_To do:_ Whenever a line of the data below holds the string "unpacker", copy that line.

——

-- ==== Sys2Proof/Machine/Dispatch.lean ====
section
/-! DEFINITION. The meaning of every instruction: one arm per constructor of Instr. -/

namespace Sys2Proof.Machine

def exec (i : Instr) (s : State) : Host.Outcome State Fault Refusal :=
  match i with
  | .compressRaw => Sys2Proof.Machine.execCompressRaw s
  | .decompressRaw => Sys2Proof.Machine.execDecompressRaw s
  | .compressUtf => Sys2Proof.Machine.execCompressUtf s
  | .decompressUtf => Sys2Proof.Machine.execDecompressUtf s
  | .compressBase64 => Sys2Proof.Machine.execCompressBase64 s
  | .decompressBase64 => Sys2Proof.Machine.execDecompressBase64 s
  | .compressUri => Sys2Proof.Machine.execCompressUri s
  | .decompressUri => Sys2Proof.Machine.execDecompressUri s

end Sys2Proof.Machine
end

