-- ==== Sys2Proof/Machine/Core.lean ====
section
/-! DEFINITION. The model behind the host's interface. -/

def Sys2Proof.core : Host.Core := { State := Sys2Proof.Machine.State, Fault := Sys2Proof.Machine.Fault, Refusal := Sys2Proof.Machine.Refusal, step := Sys2Proof.Machine.step, reset := Sys2Proof.Machine.State.reset }
end

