-- ==== Sys2Proof/Laws/HostSide.lean ====
section
/-! SUPPORT. The engine does not look at the host's side of the state: running it and then changing IN_LEN, IN_CTRL,
the host's program, its pace, its reads or REJECTED gives what changing them first and then running it gives (R25, R45,
R253, R295, R299). -/

namespace Sys2Proof.Machine

/-- The host's side of the state: what the engine neither reads nor writes once a command has been accepted. -/
structure HostSide where
  inLen     : Word
  inPresent : Bool
  host      : List HostEvent
  pace      : Pace
  reads     : List ReadValue
  rejected  : Bool

/-- The state with another host's side. -/
def HostSide.on (h : HostSide) (s : State) : State :=
  { s with
    inLen := h.inLen, inPresent := h.inPresent, host := h.host, pace := h.pace, reads := h.reads,
    status := { s.status with rejected := h.rejected } }

variable (h : HostSide)

theorem HostSide.inUnit_on (s : State) : inUnit (h.on s) = inUnit s := rfl

theorem map_bind_comm {α β γ δ : Type} {f : α → Except Stop β} {g : α → β → Except Stop γ} (x : α) (k : γ → δ) :
    (f x >>= g x).map k = f x >>= fun b => (g x b).map k := by
  cases f x <;> rfl

theorem bind_map {α β γ : Type} (x : Except Stop α) (k : α → β) (f : β → Except Stop γ) :
    (x.map k >>= f) = x >>= fun a => f (k a) := by cases x <;> rfl

theorem register_on (x : List CodeUnit) (s : State) : register x (h.on s) = (register x s).map h.on := by
  unfold register
  rw [show (h.on s).cfg = s.cfg from rfl, show (h.on s).ctr = s.ctr from rfl]
  split <;> rfl

theorem emitBits_on (x n : Nat) (s : State) : emitBits x n (h.on s) = (emitBits x n s).map h.on := by
  unfold emitBits
  rw [show (h.on s).packer = s.packer from rfl, show (h.on s).curVar = s.curVar from rfl,
    show (h.on s).cfg = s.cfg from rfl]
  cases Packer.emitBits s.curVar s.cfg.bitOrder x n s.packer <;> rfl

theorem emitLiteralItem_on (u : CodeUnit) (n : Nat) (s : State) :
    emitLiteralItem u n (h.on s) = (emitLiteralItem u n s).map h.on := by
  unfold emitLiteralItem
  split
  · rw [emitBits_on]
    cases emitBits 0 n s with
    | error e => rfl
    | ok t => exact emitBits_on h _ _ t
  · rw [emitBits_on]
    cases emitBits 1 n s with
    | error e => rfl
    | ok t => exact emitBits_on h _ _ t

theorem emitLiteral_on (u : CodeUnit) (s : State) : emitLiteral u (h.on s) = (emitLiteral u s).map h.on := by
  unfold emitLiteral
  rw [show (h.on s).ctr = s.ctr from rfl, emitLiteralItem_on]
  cases emitLiteralItem u s.ctr.numBits s <;> rfl

theorem emitReference_on (s : State) : emitReference (h.on s) = (emitReference s).map h.on := by
  unfold emitReference
  rw [show (h.on s).eDict = s.eDict from rfl, show (h.on s).w = s.w from rfl, show (h.on s).ctr = s.ctr from rfl]
  cases eLookup s.eDict s.w with
  | none => rfl
  | some k =>
    simp only
    rw [emitBits_on]
    cases emitBits k s.ctr.numBits s <;> rfl

theorem emitW_on (s : State) : emitW (h.on s) = (emitW s).map h.on := by
  unfold emitW
  rw [show (h.on s).w = s.w from rfl, show (h.on s).ePend = s.ePend from rfl]
  split
  · rfl
  · split
    · exact emitLiteral_on h _ s
    · exact emitReference_on h s

theorem registerUnit_on (u : CodeUnit) (s : State) : registerUnit u (h.on s) = (registerUnit u s).map h.on := by
  unfold registerUnit
  rw [show (h.on s).eDict = s.eDict from rfl]
  cases eLookup s.eDict [u] with
  | some k => rfl
  | none =>
    simp only
    rw [register_on]
    cases register [u] s <;> rfl

theorem encStep_on (s : State) : encStep (h.on s) = (encStep s).map h.on := by
  unfold encStep
  rw [show (h.on s).c = s.c from rfl, registerUnit_on]
  cases registerUnit s.c s with
  | error e => rfl
  | ok t =>
    show (match eLookup t.eDict (t.w ++ [t.c]) with
      | some _ => Except.ok { h.on t with w := t.w ++ [t.c] }
      | none => emitW (h.on t) >>= fun s => register (t.w ++ [t.c]) s >>= fun s => .ok { s with w := [s.c] }) =
      Except.map h.on (match eLookup t.eDict (t.w ++ [t.c]) with
      | some _ => Except.ok { t with w := t.w ++ [t.c] }
      | none => emitW t >>= fun s => register (t.w ++ [t.c]) s >>= fun s => .ok { s with w := [s.c] })
    cases eLookup t.eDict (t.w ++ [t.c]) with
    | some k => rfl
    | none =>
      simp only
      rw [emitW_on]
      cases emitW t with
      | error e => rfl
      | ok r =>
        show (register (t.w ++ [t.c]) (h.on r) >>= fun s => Except.ok { s with w := [s.c] }) =
          Except.map h.on (register (t.w ++ [t.c]) r >>= fun s => Except.ok { s with w := [s.c] })
        rw [register_on]
        cases register (t.w ++ [t.c]) r <;> rfl

theorem encScan_on (s : State) : encScan (h.on s) = (encScan s).map h.on := by
  unfold encScan
  rw [show (h.on s).inIdx = s.inIdx from rfl, show inputLength (h.on s) = inputLength s from rfl]
  split
  · exact encStep_on h { s with c := inUnit s s.inIdx, inIdx := s.inIdx + 1 }
  · rfl

theorem encFinal_on (s : State) : encFinal (h.on s) = (encFinal s).map h.on := by
  unfold encFinal
  rw [emitW_on]
  cases emitW s with
  | error e => rfl
  | ok t =>
    show (emitBits 2 t.ctr.numBits (h.on t) >>= fun s => Except.ok _) = Except.map h.on (emitBits 2 t.ctr.numBits t >>= fun s => Except.ok _)
    rw [emitBits_on]
    cases emitBits 2 t.ctr.numBits t <;> rfl

theorem complete_on (e : Ending) (m : Nat) (s : State) : complete e m (h.on s) = h.on (complete e m s) := by
  unfold complete
  rw [show (h.on s).tainted = s.tainted from rfl]
  split <;> rfl

theorem encPost_on (s : State) : encPost (h.on s) = (encPost s).map h.on := by
  unfold encPost
  rw [show (h.on s).curVar = s.curVar from rfl, show (h.on s).packer = s.packer from rfl,
    show (h.on s).cfg = s.cfg from rfl]
  simp only
  split
  · rfl
  · exact congrArg Except.ok (complete_on h _ _
      { s with outMem := Memory.writeSeq s.outMem 0 (post s.curVar s.packer.sym) })

theorem readBits_on (k : Nat) (s : State) :
    readBits k (h.on s) = (readBits k s).map fun p => (p.1, h.on p.2) := by
  unfold readBits
  rw [show (h.on s).unpacker = s.unpacker from rfl, show (h.on s).curVar = s.curVar from rfl,
    show (h.on s).cfg = s.cfg from rfl, show inputLength (h.on s) = inputLength s from rfl, h.inUnit_on]
  cases Unpacker.readBits s.curVar s.cfg.bitOrder (inputLength s) (inUnit s) k s.unpacker <;> rfl

theorem readLiteral_on (cd : Nat) (s : State) :
    readLiteral cd (h.on s) = (readLiteral cd s).map fun p => (p.1, h.on p.2) := by
  unfold readLiteral
  rw [readBits_on]
  cases readBits (if cd = 0 then 8 else 16) s <;> rfl

theorem output_on (us : List CodeUnit) (s : State) : output us (h.on s) = (output us s).map h.on := by
  induction us generalizing s with
  | nil => rfl
  | cons u us ih =>
    rw [output, output, show (h.on s).cfg = s.cfg from rfl, show (h.on s).outIdx = s.outIdx from rfl]
    split
    · rfl
    · exact ih { s with outMem := Memory.write s.outMem s.outIdx u, outIdx := s.outIdx + 1 }

theorem addEntry_on (x : List CodeUnit) (s : State) : addEntry x (h.on s) = (addEntry x s).map h.on := by
  unfold addEntry
  rw [show (h.on s).cfg = s.cfg from rfl, show (h.on s).ctr = s.ctr from rfl]
  split <;> rfl

theorem decFirst_on (s : State) : decFirst (h.on s) = (decFirst s).map h.on := by
  unfold decFirst
  rw [readBits_on]
  cases readBits 2 s with
  | error e => rfl
  | ok p =>
    obtain ⟨cd, t⟩ := p
    simp only [Except.map, bind_ok]
    split
    · rw [readLiteral_on]
      cases readLiteral cd t with
      | error e => rfl
      | ok q => exact output_on h [q.1] { q.2 with cd := cd, dDict := q.2.dDict ++ [[q.1]], w := [q.1], phase := .decLoop }
    · rfl

theorem decLiteral_on (cd : Nat) (s : State) : decLiteral cd (h.on s) = (decLiteral cd s).map h.on := by
  unfold decLiteral
  rw [readLiteral_on]
  cases readLiteral cd s with
  | error e => rfl
  | ok p =>
    show (addEntry [p.1] (h.on p.2) >>= fun s => Except.ok _) = Except.map h.on (addEntry [p.1] p.2 >>= fun s => Except.ok _)
    rw [addEntry_on]
    cases addEntry [p.1] p.2 <;> rfl

theorem resolve_on (s : State) : resolve (h.on s) = resolve s := rfl

theorem decEntry_on (s : State) : decEntry (h.on s) = (decEntry s).map h.on := by
  unfold decEntry
  rw [resolve_on]
  cases resolve s with
  | error e => rfl
  | ok x =>
    simp only [bind_ok]
    rw [show ({ h.on s with entry := x } : State) = h.on { s with entry := x } from rfl, output_on]
    cases output x { s with entry := x } with
    | error e => rfl
    | ok t =>
      simp only [Except.map, bind_ok, show (h.on t).entry = t.entry from rfl, show (h.on t).w = t.w from rfl]
      split
      · rfl
      · rw [addEntry_on]
        cases addEntry _ t <;> rfl

theorem decLoop_on (s : State) : decLoop (h.on s) = (decLoop s).map h.on := by
  unfold decLoop
  rw [show (h.on s).ctr = s.ctr from rfl, readBits_on]
  cases readBits s.ctr.numBits s with
  | error e => rfl
  | ok p =>
    obtain ⟨cd, t⟩ := p
    simp only [Except.map, bind_ok]
    split
    · rfl
    · split
      · rw [show ({ h.on t with cd := cd } : State) = h.on { t with cd := cd } from rfl, decLiteral_on]
        cases decLiteral cd { t with cd := cd } with
        | error e => rfl
        | ok r => exact decEntry_on h r
      · exact decEntry_on h { t with cd := cd }

theorem decDrain_on (s : State) : decDrain (h.on s) = (decDrain s).map h.on := by
  unfold decDrain
  rw [show (h.on s).curVar = s.curVar from rfl, h.inUnit_on, show (h.on s).unpacker = s.unpacker from rfl,
    show inputLength (h.on s) = inputLength s from rfl]
  cases drainCheck s.curVar (inUnit s) s.unpacker.idx (inputLength s - s.unpacker.idx) with
  | error e => rfl
  | ok _ => exact congrArg Except.ok (complete_on h _ _ s)

theorem engineWork_on (s : State) : engineWork (h.on s) = (engineWork s).map h.on := by
  unfold engineWork
  rw [show (h.on s).phase = s.phase from rfl]
  cases s.phase with
  | idle => rfl
  | encScan => exact encScan_on h s
  | encFinal => exact encFinal_on h s
  | encPost => exact encPost_on h s
  | decFirst => exact decFirst_on h s
  | decLoop => exact decLoop_on h s
  | decDrain => exact decDrain_on h s

/-- The outcome with another host's side. -/
def HostSide.onOutcome : Host.Outcome State Fault Refusal → Host.Outcome State Fault Refusal
  | .next t => .next (h.on t)
  | .fault f => .fault f
  | .refused r => .refused r

theorem engineStep_on (s : State) : engineStep (h.on s) = h.onOutcome (engineStep s) := by
  unfold engineStep
  rw [engineWork_on]
  rcases engineWork s with (e | f) | t
  · exact congrArg Host.Outcome.next (complete_on h e 0 s)
  · rfl
  · rfl

/-- Running the engine commutes with changing the host's side. -/
theorem engineRun_on (k : Nat) (s : State) : engineRun k (h.on s) = h.onOutcome (engineRun k s) := by
  induction k generalizing s with
  | zero => rfl
  | succ k ih =>
    rw [engineRun, engineRun, show (h.on s).busy = s.busy from rfl]
    split
    · rw [engineStep_on]
      cases engineStep s with
      | next t => exact ih t
      | fault f => rfl
      | refused r => rfl
    · rfl

end Sys2Proof.Machine
end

——

_Your response:_
  rw [show (h.on s).unpacker = s.unpacker from rfl, show (h.on s).curVar = s.curVar from rfl,
  cases Unpacker.readBits s.curVar s.cfg.bitOrder (inputLength s) (inUnit s) k s.unpacker <;> rfl
  rw [show (h.on s).curVar = s.curVar from rfl, h.inUnit_on, show (h.on s).unpacker = s.unpacker from rfl,
  cases drainCheck s.curVar (inUnit s) s.unpacker.idx (inputLength s - s.unpacker.idx) with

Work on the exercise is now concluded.